Заметила горку золы в холодном камине…
И наспех прикрытую одеялом кровать.
Что, если кто-то из домочадцев использует комнату для своих целей?
Альвина? У нее собственная коморка с травами и спальня в служебном крыле.
У Томаса с Джейн — она видела это однажды — также имелась комната для свиданий.
Лиззи замерла у секретера, точной копии стоящего в их с Аддингтоном спальне… Пыль здесь казалась менее плотной, стул предусмотрительно отодвинут.
Она присела на него и подняла крышку секретера.
Пересохшие чернила в чернильнице, сломанное перо… Листы пожелтевшей бумаги.
Тетрадь…
В обложке из телячьей кожи, перевязанная лентой.
Лиззи сглотнула, в горле неожиданно пересохло, коснулась обложки рукою. Так, словно она могла укусить… Обернуться змеей и впиться зубами в покрытую мурашками кожу.

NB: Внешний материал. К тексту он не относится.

-- ==== Sys2Proof/Machine/Flags.lean ====
section
/-! DEFINITION. Every flag computation: parity (R70), the fault request (R123), the wrap test (R90, R95), and the range of a
finite turn counter (R11, U1). -/

namespace Sys2Proof.Machine

/-- The exclusive-or of bits k-1 down to 0 of `v`. -/
def xorBelow {n : Nat} (v : BitVec n) : Nat → Bool
  | 0 => false
  | k + 1 => (v.getLsbD k).xor (xorBelow v k)

/-- `xor_reduce(v)`: the exclusive-or of all bits of `v` (R7). -/
def xorReduce {n : Nat} (v : BitVec n) : Bool := xorBelow v n

/-- How many of bits k-1 down to 0 of `v` are ones. -/
def onesBelow {n : Nat} (v : BitVec n) : Nat → Nat
  | 0 => 0
  | k + 1 => (v.getLsbD k).toNat + onesBelow v k

/-- `popcount(v)`: the number of one bits of `v` (R7). -/
def popcount {n : Nat} (v : BitVec n) : Nat := onesBelow v n

/-- `PAR15(w)`: the parity of the upper fifteen bits (R70). -/
def par15 (w : Frame) : Bool := xorReduce (w.extractLsb' 1 15)

/-- `PARITY_OK(w)`: all sixteen bits hold an even number of ones (R70). -/
def parityOk (w : Frame) : Bool := !xorReduce w

/-- `SET_PAR(b)`: a body with its even-parity bit in bit 0 (R70). -/
def setPar (b : Frame) : Frame := b ||| (BitVec.ofBool (par15 b)).setWidth 16

/-- `fault_req = (NOT parity_ok) OR error_flag` (R123). -/
def faultRequest (word : Frame) : Bool := !parityOk word || errorBit word

/-- `WRAP(prev, new)`: +1 on a forward crossing, -1 on a backward crossing, 0 otherwise; strict on the previous sample,
not strict on the new one (R90, R95). -/
def wrap (prev new : Angle) : Int :=
  if Config.wrapCeiling < prev.toNat ∧ new.toNat ≤ Config.wrapBound then 1
  else if prev.toNat < Config.wrapBound ∧ Config.wrapCeiling ≤ new.toNat then -1
  else 0

/-- TURN may take the value `t`: always with the unbounded counter, in [-2^(W-1), 2^(W-1) - 1] with one of W bits (R11). -/
def turnFits (width : Option Nat) (t : Int) : Bool :=
  match width with
  | none => true
  | some w => decide (-(2 ^ (w - 1) : Int) ≤ t) && decide (t < (2 ^ (w - 1) : Int))

end Sys2Proof.Machine
end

Ничего не случилось… она взяла в руки тетрадь и распустила голубую ленту.
«Кэтрин Бродерик» значилось на обложке.
А внутри — перемежающиеся записями зарисовки различных растений. Изображенных так верно, с такой удивительной точностью, что Лиззи могла лишь подивиться талантливости мастера.

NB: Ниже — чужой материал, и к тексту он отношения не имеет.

-- ==== Sys2Proof/Machine/Tracker.lean ====
section
/-! DEFINITION. The seven tracker operations (spec/41_tracker.md). Every read is of the state before the operation, and all
writes land together (R8). -/

namespace Sys2Proof.Machine

/-- TRK_INIT (R91): a word with good parity sets LAST and HOME to its mirrored angle, clears TURN and sets INITD; one with
bad parity changes no register. -/
def execTrkInit (word : Frame) (s : State) : Result :=
  if parityOk word then
    let a := mirrorFn (angleField word) s.mirror
    .next { s with
      last := a
      home := a
      turn := 0
      initd := true
      rsp := some { trackerReport word with accepted := true, val := (a.toNat : Int) } }
  else answer s (trackerReport word)

/-- TRK_SAMPLE with a turn counter of the given width (R94, R95, R96; U1 for a finite width). -/
def sampleAt (width : Option Nat) (word : Frame) (s : State) : Result :=
  ifInitialised s <|
    if parityOk word then
      let a := mirrorFn (angleField word) s.mirror
      let k := wrap s.last a
      if turnFits width (s.turn + k) then
        .next { s with
          turn := s.turn + k
          last := a
          rsp := some { trackerReport word with
            accepted := true
            turnInc := k == 1
            turnDec := k == -1
            val := (a.toNat : Int) } }
      else .refused .turnOutOfRange
    else answer s { trackerReport word with val := (s.last.toNat : Int) }

/-- TRK_SAMPLE with the parameters `p` (R94). -/
def trkSampleWith (p : Params) (word : Frame) (s : State) : Result := sampleAt p.turnWidth word s

/-- TRK_SAMPLE (R94). -/
def execTrkSample (word : Frame) (s : State) : Result := trkSampleWith Config.params word s

/-- SET_HOME (R99): TURN <- 0, HOME <- LAST. -/
def execSetHome (s : State) : Result :=
  ifInitialised s (.next { s with turn := 0, home := s.last, rsp := some {} })

/-- SET_MIRROR (R100): MIRROR <- m; never refused. -/
def execSetMirror (m : Bool) (s : State) : Result :=
  .next { s with mirror := m, rsp := some {} }

/-- GET_ANGLE (R101). -/
def execGetAngle (s : State) : Result := ifInitialised s (answer s { val := (s.last.toNat : Int) })

/-- GET_TOTAL (R102). -/
def execGetTotal (s : State) : Result := ifInitialised s (answer s { val := s.total })

/-- GET_DELTA (R103). -/
def execGetDelta (s : State) : Result := ifInitialised s (answer s { val := s.delta })

end Sys2Proof.Machine
end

Поначалу она решила, что записи — описания тех самых растений, однако, внимательно присмотревшись, ахнула от удивительного открытия: дневниковые записи. Это были дневниковые записи!
Самая первая начиналась такими словами: «Люцерна. Ее много в лесу со стороны моря. Собрала целый пучок и принесла домой… Родерик надо мной посмеялся: говорит, я похожа на ведьму. Только они всякие зелья и составляют… Но я не варю зелий — я помогаю людям.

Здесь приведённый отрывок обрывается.